Saved entries:
[Start of section]
-- ==== Sys2Proof/Machine/Memory.lean ====
section
/-! DEFINITION. Byte arrays: what an unlisted offset reads as, the canonical form, and `MemRead` and
`MemWrite` (00_scope.md R10). -/

namespace Sys2Proof.Machine

/-- What an unlisted offset reads as: the byte 0 (log entry 8). -/
abbrev Memory.unlisted : Byte := 0#8

/-- The canonical form: offsets strictly rising, no pair that says what an unlisted offset says. -/
abbrev Memory.wf (m : Memory) : Prop :=
  m.Pairwise (fun p q => p.1 < q.1) ∧ ∀ c ∈ m, c.2 ≠ Memory.unlisted

/-- Every listed offset is below `n`. -/
abbrev Memory.below (n : Nat) (m : Memory) : Prop := ∀ c ∈ m, c.1 < n

/-- The byte at an offset. -/
def Memory.read : Memory → Nat → Byte
  | [], _ => Memory.unlisted
  | (k, b) :: rest, a => if k = a then b else Memory.read rest a

/-- Put one pair at the head of an array, unless it says what an unlisted offset says. -/
def Memory.cons (a : Nat) (v : Byte) (m : Memory) : Memory :=
  if v = Memory.unlisted then m else (a, v) :: m

/-- The array with the byte at one offset replaced. -/
def Memory.write : Memory → Nat → Byte → Memory
  | [], a, v => Memory.cons a v []
  | (k, b) :: rest, a, v =>
    if a < k then Memory.cons a v ((k, b) :: rest)
    else if a = k then Memory.cons a v rest
    else (k, b) :: Memory.write rest a v

/-- `MemRead(space, a, n)`: the `n` bytes from offset `a` on (00_scope.md R10). -/
def Memory.readBytes (m : Memory) : Nat → Nat → List Byte
  | _, 0 => []
  | a, n + 1 => m.read a :: Memory.readBytes m (a + 1) n

/-- `MemWrite(space, a, n, v)`: the bytes `v` from offset `a` on, in ascending order (00_scope.md R10). -/
def Memory.writeBytes : Memory → Nat → List Byte → Memory
  | m, _, [] => m
  | m, a, b :: bs => Memory.writeBytes (m.write a b) (a + 1) bs

/-- The array whose every byte is 0: `BUF[0..B-1] <- ZEROS(B)` leaves it (41_streaming_engine.md R127). -/
def Memory.zeros : Memory := []

/-- `ZEROS(L)` as a byte string (00_scope.md R10). -/
def zeroBytes (length : Nat) : List Byte := List.replicate length 0#8

/-- The array that holds the given bytes from offset 0 on. -/
def Memory.ofBytes (bs : List Byte) : Memory := Memory.zeros.writeBytes 0 bs

end Sys2Proof.Machine
end

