-- ==== Sys2Proof/Machine/Step.lean ====
section
/-! DEFINITION. One step: the oldest event at the ports is taken and, if it is a command or a
micro-operation, its instruction runs to its end (00_scope.md R11). -/

namespace Sys2Proof.Machine

/-- One step (00_scope.md R11, R12; 10_state.md R33: there is no program counter and no fetch). -/
def step (s : State) : Host.Outcome State Fault Refusal := stepBy exec s

/-- The state in which the next step runs exactly the instruction of a table word (log entry 13). -/
def State.withFetchWord (s : State) (nbits w : Nat) : State := placeTableWord nbits w s

end Sys2Proof.Machine
end

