/-- `UPDATE` of bytes that fill no block: they are appended to `BUF` at `fill`, `fill` and `count` grow by
`n`, no compression occurs and nothing else but the transients of 10_state.md R32 changes
(41_streaming_engine.md R131). -/
def Obligations.UpdateWithoutFullBlock : Prop :=
  ∀ (a : Alg) (n : Nat) (s : State), s.phase = .ready → s.alg = some a → s.buf.wf → 0 < n →
    s.fill + n < blockSize a → s.count.toNat + n < 2 ^ 64 →
    ∃ t, exec (.update n) s = .next t
      ∧ t = { s with
          count := t.count, fill := t.fill, buf := t.buf, res := .ok,
          padReport := t.padReport, src := t.src, outlen := t.outlen }
      ∧ t.count.toNat = s.count.toNat + n ∧ t.fill = s.fill + n
      ∧ ∀ i, t.buf.read i =
          if s.fill ≤ i ∧ i < s.fill + n then s.inp.read (i - s.fill) else s.buf.read i

/-- `UPDATE` of bytes that fill a block: the whole blocks among the bytes in `BUF` and the new ones are
compressed in order, `(fill + n) div B` of them; the remainder stands in `BUF`, zeros after it
(41_streaming_engine.md R132 to R135). -/
def Obligations.UpdateCompressesWholeBlocks : Prop :=
  ∀ (a : Alg) (n : Nat) (s : State), s.phase = .ready → s.alg = some a → s.buf.wf →
    s.fill < blockSize a → blockSize a ≤ s.fill + n → s.count.toNat + n < 2 ^ 64 →
    ∃ (t : State) (blocks : List (List Byte)), exec (.update n) s = .next t
      ∧ t = { s with
          algH := t.algH, count := t.count, fill := t.fill, buf := t.buf, res := .ok,
          sched := t.sched, work := t.work, padReport := t.padReport, src := t.src,
          outlen := t.outlen }
      ∧ blocks = blocksOf (blockSize a) (s.buf.readBytes 0 s.fill ++ s.inp.readBytes 0 n)
      ∧ blocks.length = (s.fill + n) / blockSize a
      ∧ t.algH = compressAll s.algH blocks
      ∧ t.count.toNat = s.count.toNat + n ∧ t.fill = (s.fill + n) % blockSize a
      ∧ ∀ i, t.buf.read i =
          if i < t.fill then s.inp.read (n - t.fill + i) else 0#8

/-- `UPDATE` in every form it completes in: it never answers ERR, stays in READY, keeps `alg` and writes
neither `OUT` nor the ports (41_streaming_engine.md R135, 60_exceptions.md R245). -/
def Obligations.UpdateNeverFails : Prop :=
  ∀ (n : Nat) (s t : State), exec (.update n) s = .next t →
    t.res = .ok ∧ t.phase = .ready ∧ t.alg = s.alg ∧ t.count.toNat = s.count.toNat + n
      ∧ t = { s with
          algH := t.algH, count := t.count, fill := t.fill, buf := t.buf, res := t.res,
          sched := t.sched, work := t.work, padReport := t.padReport, src := t.src,
          outlen := t.outlen }

/-- Chunking invariance: feeding `X` and then `Y` leaves the same `H`, `count`, `fill` and `BUF` as feeding
`X` followed by `Y` in one `UPDATE` (41_streaming_engine.md R135, 20_memory.md R56). -/
def Obligations.ChunkingInvariance : Prop :=
  ∀ (s : State) (xs ys : List Byte), Inv s → s.phase = .ready →
    s.count.toNat + xs.length + ys.length < 2 ^ 64 →
    ∃ t u v, exec (.update xs.length) { s with inp := Memory.ofBytes xs } = .next t
      ∧ exec (.update ys.length) { t with inp := Memory.ofBytes ys } = .next u
      ∧ exec (.update (xs.length + ys.length)) { s with inp := Memory.ofBytes (xs ++ ys) } = .next v
      ∧ u.algH = v.algH ∧ u.count = v.count ∧ u.fill = v.fill ∧ u.buf = v.buf
      ∧ u.phase = v.phase ∧ u.res = v.res

/-! ## The whole message -/

/-- A context just constructed or initialised has absorbed the empty message (41_streaming_engine.md R127,
46_selector_facade.md R230). -/
def Obligations.SelectAbsorbsNothing : Prop :=
  ∀ (a : Alg) (s t : State),
    (exec (selectInstr a) s = .next t ∨ s.alg = some a ∧ exec .init s = .next t) → Absorbed a [] t

/-- `UPDATE` appends its input to the message that the context has absorbed, whatever the length
(41_streaming_engine.md R128 to R134). -/
def Obligations.UpdateAbsorbsItsInput : Prop :=
  ∀ (a : Alg) (msg : List Byte) (n : Nat) (s : State), Absorbed a msg s → s.buf.wf →
    s.count.toNat + n < 2 ^ 64 →
    ∃ t, exec (.update n) s = .next t ∧ t.buf.wf
      ∧ Absorbed a (msg ++ s.inp.readBytes 0 n) t
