/-- Settles O5, by the decoders on the eleven words. -/
theorem knownWordsDecode : Obligations.KnownWordsDecode := by
  unfold Obligations.KnownWordsDecode
  decide

theorem resOfCode_code (r : Res) : Res.ofCode (Res.code r) = r := by cases r <;> rfl

theorem algOfCode_algCode (a : Alg) : algOfCode (algCode a) = some a := by cases a <;> rfl

/-- The codes above that of the last variant name none (30_encoding.md R84). -/
theorem algOfCode_eq_none {c : BitVec 3} (h : 5 ≤ c.toNat) : algOfCode c = none := by
  revert c
  decide

/-- Settles O54, code by code. -/
theorem resultAndVariantCodes : Obligations.ResultAndVariantCodes := by
  unfold Obligations.ResultAndVariantCodes
  exact ⟨rfl, rfl, resOfCode_code, rfl, algOfCode_algCode, fun _ => algOfCode_eq_none⟩

/-- Settles O55: each expansion is the one of the table in R89. -/
theorem pseudoCommandExpansions : Obligations.PseudoCommandExpansions := by
  unfold Obligations.PseudoCommandExpansions
  exact fun _ _ => ⟨rfl, rfl, rfl, rfl⟩

end Sys2Proof.Machine
end

section
/-! ## The opcode table (30_encoding.md R91) -/

namespace Sys2Proof.Machine

/-- A row with every bit of the mask set is selected by its own word alone. -/
theorem encode_of_selects_full {cw : CommandWord} {mnemonic : String} {i : Instr}
    (h : OpcodeRow.selects ⟨mnemonic, encode i, BitVec.allOnes 72⟩ cw = true) : encode i = cw := by
  have hand : cw &&& BitVec.allOnes 72 = encode i := beq_iff_eq.mp h
  rw [BitVec.and_allOnes] at hand
  exact hand.symm

/-- A row whose mask leaves `n` open is selected by the words of its `op` and `arg` alone. -/
theorem commandWord_of_selects_open {cw : CommandWord} {mnemonic : String} {op arg : BitVec 4}
    (h : OpcodeRow.selects ⟨mnemonic, commandWord op arg 0#64, 0xff0000000000000000#72⟩ cw = true) :
    commandWord op arg (nField cw) = cw := by
  have hcw := Laws.OpcodeRow.selects_open (opField cw) (argField cw) (nField cw) mnemonic _ rfl
  rw [commandWord_fields] at hcw
  simp only [OpcodeRow.selects, beq_iff_eq] at h hcw
  have he : commandWord op arg 0#64 = commandWord (opField cw) (argField cw) 0#64 := h.symm.trans hcw
  have hop := congrArg opField he
  have harg := congrArg argField he
  simp only [opField_commandWord, argField_commandWord] at hop harg
  rw [hop, harg, commandWord_fields]

/-- A word that selects a row of the host's table is the word of the row's command. -/
theorem exists_encode_of_hostRow {cw : CommandWord} : ∀ r ∈ hostRows, r.selects cw = true →
    ∃ i : Instr, i.isHost = true ∧ i.WellFormed ∧ i.mnemonic = r.mnemonic ∧ encode i = cw := by
  simp only [hostRows, List.forall_mem_cons, List.not_mem_nil, false_imp_iff, implies_true, and_true]
  exact ⟨fun h => ⟨.selectSha1, rfl, rfl, rfl, encode_of_selects_full h⟩,
    fun h => ⟨.selectSha224, rfl, rfl, rfl, encode_of_selects_full h⟩,
    fun h => ⟨.selectSha256, rfl, rfl, rfl, encode_of_selects_full h⟩,
    fun h => ⟨.selectSha384, rfl, rfl, rfl, encode_of_selects_full h⟩,
    fun h => ⟨.selectSha512, rfl, rfl, rfl, encode_of_selects_full h⟩,
    fun h => ⟨.init, rfl, rfl, rfl, encode_of_selects_full h⟩,
    fun h => ⟨.update (nField cw).toNat, rfl, fitsOperand_toNat _, rfl,
      (encode_update_toNat _).trans (commandWord_of_selects_open h)⟩,
    fun h => ⟨.finish (nField cw).toNat, rfl, fitsOperand_toNat _, rfl,
      (encode_finish_toNat _).trans (commandWord_of_selects_open h)⟩⟩

/-- A word that selects a row of the sequencer's table is the word of the row's micro-operation. -/
theorem exists_encode_of_microRow {cw : CommandWord} : ∀ r ∈ microRows, r.selects cw = true →
    ∃ i : Instr, i.isHost = false ∧ i.mnemonic = r.mnemonic ∧ encode i = cw := by
  simp only [microRows, List.forall_mem_cons, List.not_mem_nil, false_imp_iff, implies_true, and_true]
  exact ⟨fun h => ⟨.padf, rfl, rfl, encode_of_selects_full h⟩,
    fun h => ⟨.padl, rfl, rfl, encode_of_selects_full h⟩,
    fun h => ⟨.sched1, rfl, rfl, encode_of_selects_full h⟩,
    fun h => ⟨.cmp1, rfl, rfl, encode_of_selects_full h⟩,
    fun h => ⟨.sched2w32, rfl, rfl, encode_of_selects_full h⟩,
    fun h => ⟨.cmp2w32, rfl, rfl, encode_of_selects_full h⟩,
    fun h => ⟨.sched2w64, rfl, rfl, encode_of_selects_full h⟩,
    fun h => ⟨.cmp2w64, rfl, rfl, encode_of_selects_full h⟩,
    fun h => ⟨.ser, rfl, rfl, encode_of_selects_full h⟩⟩
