-- ==== Sys2Proof/Machine/Flags.lean ====
section
/-! DEFINITION. Flag computations: integer overflow (spec/40_integer_alu.md R301), the FCR31 fields
(spec/10_state.md R63), saturation and the vector condition flags (spec/47_vector_ops.md R722, R723). -/

namespace Sys2Proof.Machine

/-! ## Integer overflow (R301) -/

/-- The exact integer `r` does not fit in `n` bits, two's complement. -/
def overflows (n : Nat) (r : Int) : Bool := decide (r < -(2 ^ (n - 1) : Int)) || decide ((2 ^ (n - 1) : Int) - 1 < r)

/-- The end of an overflow-checked instruction of width `n`: the exact result `r`, the value written, the destination. -/
def checked (n : Nat) (r : Int) (rd : Reg) (v : Dword) (s : State) : Result :=
  if overflows n r then raise .integerOverflow s else seq (setGpr s rd v)

/-! ## 32-bit operations (R300) -/

/-- A sign-extended 32-bit value. -/
def isSext32 (v : Dword) : Bool := v == sext32 (lo32 v)

/-- R300: NONSEXT32 applied to the register operands of a 32-bit operation. -/
def on32 (s : State) (operands : List Dword) (r : Result) : Result :=
  match s.cfg.nonSext32 with
  | .low32 => r
  | .refuse => if operands.all isSext32 then r else .refused .nonSignExtendedOperand

/-! ## FCR31 (R63, R574) -/

/-- FCR31.RM. -/
def fcrRm (f : Word) : BitVec 2 := f.extractLsb' 0 2
/-- FCR31.Flags: V Z O U I from bit 4 to bit 0. -/
def fcrFlags (f : Word) : BitVec 5 := f.extractLsb' 2 5
/-- FCR31.Enable, in the same order. -/
def fcrEnable (f : Word) : BitVec 5 := f.extractLsb' 7 5
/-- FCR31.Cause: E V Z O U I from bit 5 to bit 0. -/
def fcrCause (f : Word) : BitVec 6 := f.extractLsb' 12 6
/-- FCR31.C. -/
def fcrC (f : Word) : Bool := f.getLsbD 23
/-- FCR31.FS. -/
def fcrFs (f : Word) : Bool := f.getLsbD 24

/-- FCR31 with Cause replaced. -/
def fcrWithCause (f : Word) (c : BitVec 6) : Word := (f &&& 0xFFFC0FFF) ||| (c.setWidth 32 <<< 12)
/-- FCR31 with `flags` added to Flags. -/
def fcrAddFlags (f : Word) (flags : BitVec 5) : Word := f ||| (flags.setWidth 32 <<< 2)
/-- FCR31 with C replaced. -/
def fcrWithC (f : Word) (c : Bool) : Word := setBit f 23 c

/-- The bits of FCR31 that exist (R63, R577). -/
def fcr31Mask : Word := 0x0183FFFF

/-- A value of FCR31 that raises when CTC1 writes it (R577). -/
def fcrRaises (f : Word) : Bool :=
  (fcrCause f).getLsbD 5 || ((fcrCause f).setWidth 5 &&& fcrEnable f) != 0

/-! ## Saturation and vector flags (R722, R723) -/

/-- `clamp16`. -/
def clamp16 (n : Int) : Half := BitVec.ofInt 16 (clamp (-32768) 32767 n)

/-- `sat48`. -/
def sat48 (n : Int) : BitVec 48 := BitVec.ofInt 48 (clamp (-(2 ^ 47)) (2 ^ 47 - 1) n)

/-- The full result does not fit in 16 bits (R725). -/
def saturates (n : Int) : Bool := decide (n < -32768) || decide (32767 < n)

/-- The two operands of lane `l` (R721, R722). -/
def laneOperands (s : State) (vs vt : Reg) (e : BitVec 4) (l : Nat) : Half × Half :=
  (lane (vr s vs) l, lane (vr s vt) (element e l))

/-- The lane pattern (R722) without its flags: every lane of the accumulator and of vd from the full results. -/
def laneResults (full : Nat → Int) (vd : Reg) (s : State) : State :=
  { setVr s vd (lanes fun l => clamp16 (full l)) with vu.acc := lanes fun l => sat48 (full l) }

/-- The flags of VADD, VSUB and the four compares: VCC overwritten, VCO cleared, VCE unchanged. -/
def setCompareFlags (s : State) (f : Nat → Bool) : State := { s with vu.vcc := laneBits f, vu.vco := 0 }

/-- A lane-wise operation that defines no flag. -/
def vectorOp (f : Half → Half → Int) (vd vs vt : Reg) (e : BitVec 4) (s : State) : State :=
  laneResults (fun l => f (laneOperands s vs vt e l).1 (laneOperands s vs vt e l).2) vd s

/-- A lane-wise operation that defines VCC and VCO. -/
def vectorOpFlags (f : Half → Half → Int) (flag : Half → Half → Bool) (vd vs vt : Reg) (e : BitVec 4) (s : State) :
    State :=
  setCompareFlags (vectorOp f vd vs vt e s) fun l => flag (laneOperands s vs vt e l).1 (laneOperands s vs vt e l).2

end Sys2Proof.Machine
end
[End of section]
● **REQUIRED WORK**:
Using the entries above, give again exactly the lines from the line holding "fun h => ⟨.init, rfl, rfl, rfl, encode_of_selects_full" through the line holding "fun h => ⟨.finish". Include both end lines and nothing else.

● **THE COMPLETED TASK**:
    fun h => ⟨.init, rfl, rfl, rfl, encode_of_selects_full h⟩,
    fun h => ⟨.update (nField cw).toNat, rfl, fitsOperand_toNat _, rfl,
      (encode_update_toNat _).trans (commandWord_of_selects_open h)⟩,
    fun h => ⟨.finish (nField cw).toNat, rfl, fitsOperand_toNat _, rfl,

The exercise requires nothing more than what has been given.